You should also clean the cage daily for three consecutive days. Remove all bedding if it is disposable. If the substrate is astroturf, remove it and clean it thoroughly. Treat the snake’s skin with a triple antibiotic ointment if there are visible marks on the skin.
36. Internal parasites
Warning signs of a sick snake include bloody stools, regurgitation, expelling blood, among other things. These symptoms could indicate that your pet has internal parasites. Go to the vet as soon as possible. Treatment is usually simply an antibiotic.
37. No appetite
If your snake won’t eat, this is a problem. However, there are a few things you can try before taking him to the vet.
First, remember that if the snake is stressed, it will likely not eat. When you bring him home for the first time, you may want to wait a few days before feeding him the first time. During the shedding process, they probably won’t eat either.
But if for no apparent reason, he stops eating, there is a product called Appetite plus that is often available in pet stores. Put a few drops in the snake’s mouth to stimulate its appetite. Using a syringe is also an option. But if he doesn’t eat after two weeks, call the vet.

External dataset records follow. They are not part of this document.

/-- The images that BIND reads: those of every used virtual stage. -/
def Chan.bindImages (c : Chan) (s : Nat) : Bool × Chan :=
  (List.range (c.gf (SS_CFG.VSTAGES s) + 1)).foldl (fun r v =>
    [c.gf (SS_VS_FLESSON.ADDR s v), c.gf (SS_VS_BLESSON.ADDR s v), c.gf (SS_VS_ELESSON.ADDR s v)].foldl (fun r a =>
      if a = 0 then r else let (bad, c) := r.2.imageBad (a * 64); (r.1 || bad, c)) r) (false, c)

def Chan.imageOk (c : Chan) (a phase : Nat) : Bool :=
  inMem a 64 && (let l := c.lesson a; lessonOk l.1 l.2 phase && inMem a (64 + 16 * l.2.length))

def Chan.bindPolicy (c : Chan) (s : Nat) : Bool :=
  (c.gf (SS_CFG.VSTAGES s) == 0 || c.gf (SS_CFG.POLICY s) == 3) &&
  c.gf (SS_CFG.WARMUP s) != 0 && decide (c.gf (SS_CFG.WARMUP s) ≤ c.gf (SS_CFG.NSTASH s)) &&
  decide (1 ≤ c.gf (SS_CFG.LAUNCH_AHEAD s)) && decide (c.gf (SS_CFG.LAUNCH_AHEAD s) ≤ 4)

def Chan.bindQueue (c : Chan) (s : Nat) : Bool :=
  [false, true].all (fun b => let (a, d) := c.qRing s b; d != 0 && decide (d ≤ 64) && inMem a (64 * d))

def Chan.bindDoors (c : Chan) (s : Nat) : Bool :=
  let used (b : Bool) : List Door := ((List.range 4).map (c.door s b)).filter (fun r => r.depth != 0)
  let all := used false ++ used true
  [false, true].all (fun b => ((used b).map (·.depth)).foldl (· + ·) 0 == (c.qRing s b).2) &&
  all.all (fun r => r.stride != 0 && r.stride % 64 == 0) &&
  (List.range all.length).all (fun i => (List.range i).all (fun j =>
    match all[i]?, all[j]? with
    | some x, some y => !overlaps x.addr (x.depth * x.stride) y.addr (y.depth * y.stride)
    | _, _ => true)) &&
  all.all (fun r => inMem r.addr (r.depth * r.stride)) &&
  all.all (fun r => !r.tok || decide (r.node < 256))

def Chan.outUsed (c : Chan) (s j : Nat) : Bool := c.gf (SS_OUT_A.BASE s j) != 0

def Chan.bindOut (c : Chan) (s : Nat) : Bool :=
  (List.range 8).all (fun j => !c.outUsed s j ||
    (c.gf (SS_OUT_B.DEPTH s j) != 0 && decide (c.gf (SS_OUT_B.DEPTH s j) ≤ 64) && c.gf (SS_OUT_A.BASE s j) % 64 == 0 &&
     (match locOf (c.gf (SS_OUT_A.BASE s j)) with | .fab .. => true | _ => false) && c.gf (SS_OUT_B.STRIDE s j) % 64 == 0))

def Chan.bindLesson (c : Chan) (s : Nat) : Bool :=
  (List.range (c.gf (SS_CFG.VSTAGES s) + 1)).all (fun v =>
    let f := c.gf (SS_VS_FLESSON.ADDR s v) * 64
    let b := c.gf (SS_VS_BLESSON.ADDR s v) * 64
    let e := c.gf (SS_VS_ELESSON.ADDR s v) * 64
    f != 0 && b != 0 && c.imageOk f 0 && c.imageOk b 1 && (e == 0 || c.imageOk e 1))

def Chan.bindStash (c : Chan) (s : Nat) : Bool :=
  let n := c.gf (SS_CFG.NSTASH s)
  let st := c.gf (SS_STASH_STRIDE.STRIDE s)
  let a := c.gf (SS_STASH.ADDR s) * 64
  decide (1 ≤ n) && decide (n ≤ 64) && st % 64 == 0 && (if st = 0 then inMem a 64 else inMem a (n * st))

def Chan.bindOff (c : Chan) (s : Nat) : Bool :=
  let k := c.gf (SS_CFG.OFF_K s)
  let stride := c.gf (SS_STAGE_STRIDE.STRIDE s)
  let ends := (List.range k).map (fun i => c.gf (SS_LAYER_END.END s i))
  let rec asc : List Nat → Bool
    | a :: b :: r => decide (a < b) && asc (b :: r)
    | _ => true
  if k = 0 then true
  else
    decide (k ≤ 16) &&
    decide (2 * c.gf (SS_CFG.PREFETCH s) + c.gf (SS_CFG.LAUNCH_AHEAD s) + 1 ≤ c.gf (SS_CFG.NSTAGE s)) &&
    stride % 64 == 0 && c.gf (SS_OFF_STRIDE.STRIDE s) % 64 == 0 &&
    inMem (c.gf (SS_STAGE.ADDR s) * 64) (c.gf (SS_CFG.NSTAGE s) * stride) && asc ends &&
    decide (ends.getLastD 0 ≤ stride) && c.gf (SS_OFF.BASE s) % 64 == 0 &&
    (match locOf (c.gf (SS_OFF.BASE s)) with | .lcl a => inHbm a 1 | .fab _ a => inHbm a 1 | _ => false) &&
    c.qDepth (0x18 + c.gf (SS_CFG.OFF_TE s)) != 0

/-- The first failing check of Table 9-3. -/
def Chan.bindCheck (c : Chan) (s : Nat) : Nat :=
  if !c.bindPolicy s then 1 else if !c.bindQueue s then 2 else if !c.bindDoors s then 3 else if !c.bindOut s then 4
  else if !c.bindLesson s then 5 else if !c.bindStash s then 6 else if !c.bindOff s then 7 else 0

/-- BIND.  It has no effect on a slot whose lesson images cannot be read (notes/assumptions/119.md). -/
def Chan.bindSlot (c : Chan) (s : Nat) : Chan :=
  if c.ssState s ≠ ssUNBOUND then c.slotIgnored s 1 0
  else
    let early := c.bindPolicy s && c.bindQueue s && c.bindDoors s && c.bindOut s
    let (bad, c) := if early then c.bindImages s else (false, c)
    if bad then c
    else
      let r := c.bindCheck s
      if r ≠ 0 then (c.sf (SS_STAT.BIND_ERR s) r).ev 0x07 0x61 2 (det [(16, 1, s), (17, 1, r)])
      else
        let c := (c.setSlot s {}).sf (SS_STAT.STATE s) ssBOUND
        let c := (List.range 8).foldl (fun c j =>
          (c.sf (SS_OUT_B.PASSES s j) (c.gf (SS_OUT_B.DEPTH s j))).sf (SS_OUT_B.NEXT s j) 0) c
        let c := (List.range 4).foldl (fun c k => (c.sf (VS_ENT_A.STATE s k) 0).sf (VS_ENT_A.REFS s k) 0) c
        (c.sf (SS_STAT.LAST_PHASE s) 1).syncSlot s

/-- START. -/
def Chan.startSlot (c : Chan) (s : Nat) : Chan :=
  if c.ssState s ≠ ssBOUND then c.slotIgnored s 2 0
  else
    let c := (c.sf (SS_STAT.STATE s) ssACTIVE).syncSlot s
    let v := c.gf (SS_CFG.VSTAGES s)
    if 4 < (v + 1) * c.vsE s then c.ev 0x08 0x82 2 (det [(16, 1, s), (17, 1, c.gf (VS_CFG.MODE s)), (18, 1, v)]) else c

/-- The launches of a slot all of whose LESSON_CALLs have started. -/
def Chan.callsStarted (c : Chan) (s : Nat) : Bool :=
  (c.slot s).launches.all (fun l => (tget (fun _ => {}) c.calls l.id).unstarted == 0)

/-- A stopping slot goes on to DRAINING, and a draining one to BOUND (Table 9-2). -/
def Chan.slotSettle (c : Chan) (s : Nat) : Chan :=
  let c :=
    if c.flag (SS_STAT.STOPPING s) ∧ c.callsStarted s then
      ((c.sf (SS_STAT.STOPPING s) 0).sf (SS_STAT.STATE s) ssDRAINING).syncSlot s
    else c
  let x := c.slot s
  if c.ssState s = ssDRAINING ∧ x.launches.isEmpty ∧ x.copies.isEmpty then
    ((c.sf (SS_STAT.STATE s) ssBOUND).sf (SS_STAT.DRAINED s) 1).syncSlot s
  else c

/-- DRAIN. -/
def Chan.drainSlot (c : Chan) (s : Nat) : Chan :=
  if c.ssState s ≠ ssACTIVE then c.slotIgnored s 3 0
  else ((c.sf (SS_STAT.STOPPING s) 1).syncSlot s).slotSettle s

/-- UNBIND. -/
def Chan.unbindSlot (c : Chan) (s : Nat) : Chan :=
  let x := c.slot s
  if c.ssState s ≠ ssBOUND ∨ ¬ x.recs.isEmpty ∨ ¬ x.fq.isEmpty ∨ ¬ x.bq.isEmpty then c.slotIgnored s 4 0
  else c.sf (SS_STAT.STATE s) ssUNBOUND

/-- The record at place `pos` of the slot's forward-launch order is freed (R243): its version loses a reference.  A stash index
passes to a later record, a place never does. -/
def Chan.freeRec (c : Chan) (s pos : Nat) : Chan :=
  match (c.slot s).recs.find? (fun r => r.pos == pos) with
  | none => c
  | some r => (c.onSlot s (fun x => { x with recs := x.recs.filter (fun q => q.pos != pos) })).vsDrop s r.ver

/-- ABANDON. -/
def Chan.abandonSlot (c : Chan) (s : Nat) : Chan :=
  if c.ssState s ≠ ssBOUND then c.slotIgnored s 5 0
  else
    let c := (c.slot s).recs.foldl (fun c r => c.freeRec s r.pos) c
    let all (l : List DescEnt) : List DescEnt := l.map (fun e => { e with released := true })
    let c := c.onSlot s (fun x => { x with ends := [], fq := all x.fq, bq := all x.bq })
    (Chan.popReleased s true 64 (Chan.popReleased s false 64 c)).syncSlot s

/-- The head of a queue: its first entry not yet launched. -/
def Slot.headEnt (x : Slot) (bwd : Bool) : Option DescEnt := (waitingEnts (if bwd then x.bq else x.fq)).head?

/-- DISCARD_F and DISCARD_B; FAULT clears when the faulty head goes (R248). -/
def Chan.discard (c : Chan) (s : Nat) (bwd : Bool) : Chan :=
  let st := c.ssState s
  if ¬ (st = ssBOUND ∨ st = ssACTIVE ∨ st = ssDRAINING) then c.slotIgnored s (if bwd then 7 else 6) 0
  else
    match (c.slot s).headEnt bwd with
    | none => c
    | some e =>
      let c := c.release s bwd e.idx
      let c :=
        if c.flag (SS_STAT.FAULT s) ∧ c.gf (SS_STAT.FAULT_Q s) = b2n bwd then
          (c.sf (SS_STAT.FAULT s) 0).sf (SS_STAT.FAULT_CODE s) 0
        else c
      c.syncSlot s

/-- A write of SS_CTL.ACTION (R232). -/
def Chan.ssAction (c : Chan) (s v : Nat) : Chan :=
  match v % 8 with
  | 0 => c
  | 1 => c.bindSlot s
  | 2 => c.startSlot s
  | 3 => c.drainSlot s
  | 4 => c.unbindSlot s
  | 5 => c.abandonSlot s
  | 6 => c.discard s false
  | _ => c.discard s true

/-- A fence finds the slot (R232). -/
def Chan.fenceSlot (c : Chan) (s : Nat) : Chan :=
  ((c.setSlot s {}).sf (SS_STAT.STATE s) ssFENCED).sf (SS_STAT.STOPPING s) 0 |>.syncSlot s

end Sys2Proof.Machine
end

Just as no appetite is a problem, so is constipation. A few days after eating, the snake must relieve itself. If it doesn’t happen, you should look for a swollen belly. You can soak the snake in warm water several times a day until the blockage passes.
If it doesn’t eliminate after a few more days, make an appointment with the vet. If the problem is severe enough, your vet may need to surgically remove it.

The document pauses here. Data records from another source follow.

/-- R305: a present command takes a valid carry slot into its contribution, and says whether the slot is to be cleared: none
where a codeword of the slot is uncorrectable. -/
def Chan.ceCarryIn (c : Chan) (b : Bkt) (xs : List Nat) : Option (List Nat × Bool) × Chan :=
  let a := c.carryAt b.g b.bkt
  if c.gf (CE_GRP_CARRY.ADDR b.g) = 0 then (some (xs, false), c)
  else
    match c.load a 12 with
    | (none, c) => (none, c)
    | (some hd, c) =>
      if ¬ bit (leAt hd 8 1) 0 ∨ leAt hd 10 2 ≠ c.ceTerm b.g then (some (xs, false), c)
      else if leAt hd 4 4 ≠ b.count then
        (some (xs, true), (c.sf (CE_GRP_STAT.CARRY_LOST b.g) 1).ev 0x06 0x95 2 (det [(16, 1, b.g), (17, 2, b.bkt)]))
      else
        match c.load (a + 64) (4 * b.count) with
        | (some bs, c) => (some (xs.zip (words32 b.count bs) |>.map (fun e => add32 e.1 e.2), true), c)
        | (none, c) => (none, c)

/-- R304, R305: a tardy contribution is folded into the carry slot; true where a codeword of the slot is uncorrectable. -/
def Chan.ceCarryOut (c : Chan) (b : Bkt) (xs : List Nat) : Bool × Chan :=
  let a := c.carryAt b.g b.bkt
  match c.load a 12 with
  | (none, c) => (true, c)
  | (some hd, c) =>
    if bit (leAt hd 8 1) 0 && leAt hd 10 2 == c.ceTerm b.g && leAt hd 4 4 == b.count then
      match c.load (a + 64) (4 * b.count) with
      | (some bs, c) => c.store (a + 64) (((words32 b.count bs).zip xs).flatMap (fun e => leBytes 4 (add32 e.1 e.2)))
      | (none, c) => (true, c)
    else
      let hdr := leBytes 4 b.step ++ leBytes 4 b.count ++ leBytes 1 1 ++ leBytes 1 0 ++ leBytes 2 b.term ++ leBytes 52 0
      c.store a (hdr ++ xs.flatMap (leBytes 4))

/-- A command takes its place in its bucket and sends the attendance bell, unless one was received already (R301). -/
def Chan.ceJoin (c : Chan) (seq : Nat) (h : Started) (op g : Nat) (b : Bkt) (dst : Nat) : Chan :=
  let c := c.ceTimer b.id
  let c := c.onBkt b.id (fun b => { b with
    cmd := some seq, op := op, par := cePAR h.raw, count := ceCOUNT h.raw, src := 0, dst := dst })
  let (f, c) := c.free
  let c := c.onBkt b.id (fun b => { b with odd := !b.fitsAll (c.ceN g) || Config.ceIssuedApart f })
  if op ≠ 0x51 ∧ ¬ b.bell then c.ceBell b else c

/-- The first start of a bucket's command. -/
def Chan.ceFirst (c : Chan) (q seq : Nat) (h : Started) (op g id : Nat) : Chan :=
  let raw := h.raw
  let seg := c.segOf q
  let n := if op = 0x51 then c.ceExtent raw false else 4 * ceCOUNT raw
  match c.fetchOpd seg raw 40 n with
  | (none, c) => c.fail q seq haltMEM 0
  | (some bs, c) =>
    let xs := if op = 0x51 then bs.map BitVec.toNat else words32 (ceCOUNT raw) bs
    match c.bkt? id with
    | none => c
    | some b =>
      let par := cePAR raw
      let b := { b with count := ceCOUNT raw }
      let dst := opdPlace seg raw 48
      if b.mode = 2 then
        match (if bit par 1 then (false, c) else c.ceCarryOut b xs) with
        | (true, c) => c.fail q seq haltMEM 0
        | (false, c) =>
          let c := c.ceJoin seq h op g b dst
          let c := ((c.count (CE_GRP_CNT_TARDY.COUNT g) 1).sf (CE_GRP_STAT.TARDY g) 1).ev 0x06 0x90 1
            (det [(16, 1, g), (17, 2, b.bkt), (19, 4, b.step), (23, 1, b2n (bit par 1))])
          (c.onBkt id (fun b => { b with tardy := true })).ceAdvance id
      else
        match (if op = 0x51 then (some (xs, false), c) else c.ceCarryIn b xs) with
        | (none, c) => c.fail q seq haltMEM 0
        | (some (xs, carried), c) =>
          let c := c.ceJoin seq h op g b dst
          (c.onBkt id (fun b => { b with mode := 1, contrib := xs, carried := carried })).ceAdvance id

/-- A CE command starts. -/
def Chan.ceStart (c : Chan) (q seq : Nat) : Chan :=
  match (c.queue q).cmd? seq with
  | none => c
  | some h =>
    let raw := h.raw
    let op := opcodeOf raw
    let g := (c.ceCtx (ceGROUP raw)).headD 0
    let term := ceTERM raw
    let step := ceSTEP raw
    let c := if h.redone then c.gbResumed g term step else c
    if term ≠ c.ceTerm g then (c.ceStale g 0 term step).complete q seq
    else
      match c.findBkt g term step (ceBUCKET raw) with
      | some b =>
        -- a resumed command goes on where it was (R295)
        if b.cmd = some seq then c.ceAdvance b.id
        else c.ceFirst q seq h op g b.id
      | none =>
        match c.ceOver g term step (ceBUCKET raw) with
        | (none, c) => c.fail q seq haltMEM 0
        | (some true, c) => (c.ceStale g 2 term step).complete q seq
        | (some false, c) =>
          let (id, c) := c.openBkt g term step (ceBUCKET raw)
          c.ceFirst q seq h op g id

Pythons can be dangerous. You should never allow small children or other pets to be unattended around them. Pythons can live a long time. Do not invest your money if you are not ready for the commitment.
Pythons are the best pets for experienced owners. If this will be your first snake, consider a smaller snake like the corn snake. Once you have some experience as a snake keeper, consider pythons.
40. Corn snakes
If you are about to own a pet snake for the first time, consider purchasing a corn snake. Corn snakes make good pets. They are docile and resistant. They do quite well in captivity and live for about ten years on average. Corn snakes will grow three to four feet.
Snakes can harbor Salmonella and other dangerous bacteria. You should wash your hands after handling your snake or any material it comes in contact with. Do not use bleach, Lysol, or Pinesol on the cage or accessories. These substances are dangerous for snakes. Cleaning and disinfecting the cage are very important.
42. No joke!
Do not put the snake around your neck, especially when you are alone. This is especially true if you have a constrictor like a python or a boa. Don’t try to impress your friends and joke around while holding the snake. Sudden movements can excite the snake. Treat your snake as a pet with the potential to cause harm. Always be vigilant when handling your pet snake.
43. The risks of venom
Unless you are a skilled snake buff, don’t get a poisonous snake. Of the 2,500 species of snakes, it is estimated that only about 20% are poisonous. You may think it would be great to have one but don’t.
Poisonous snakes act on instinct, regardless of how long they have been domesticated. Many snake experts over the years have died as a result of being bitten by a poisonous snake.
44. Risks of lack of heat
As stated above, you must provide an external heat source for your snake. If you don’t provide a source of heat, the snake is likely to stop eating, become lethargic, and become susceptible to disease. The bottom line is that it must provide heat or the results could be fatal.
45. Allow for cooling too
Your snake should also be able to cool down. One suggestion is to have a cool end and a warm end. Place the hideout at one end and the heating rock, heating pad, and heating lamp at the other end. This will allow the snake to cool down or warm up depending on what it wants. If your tank is big enough, you can put a hideout at both ends.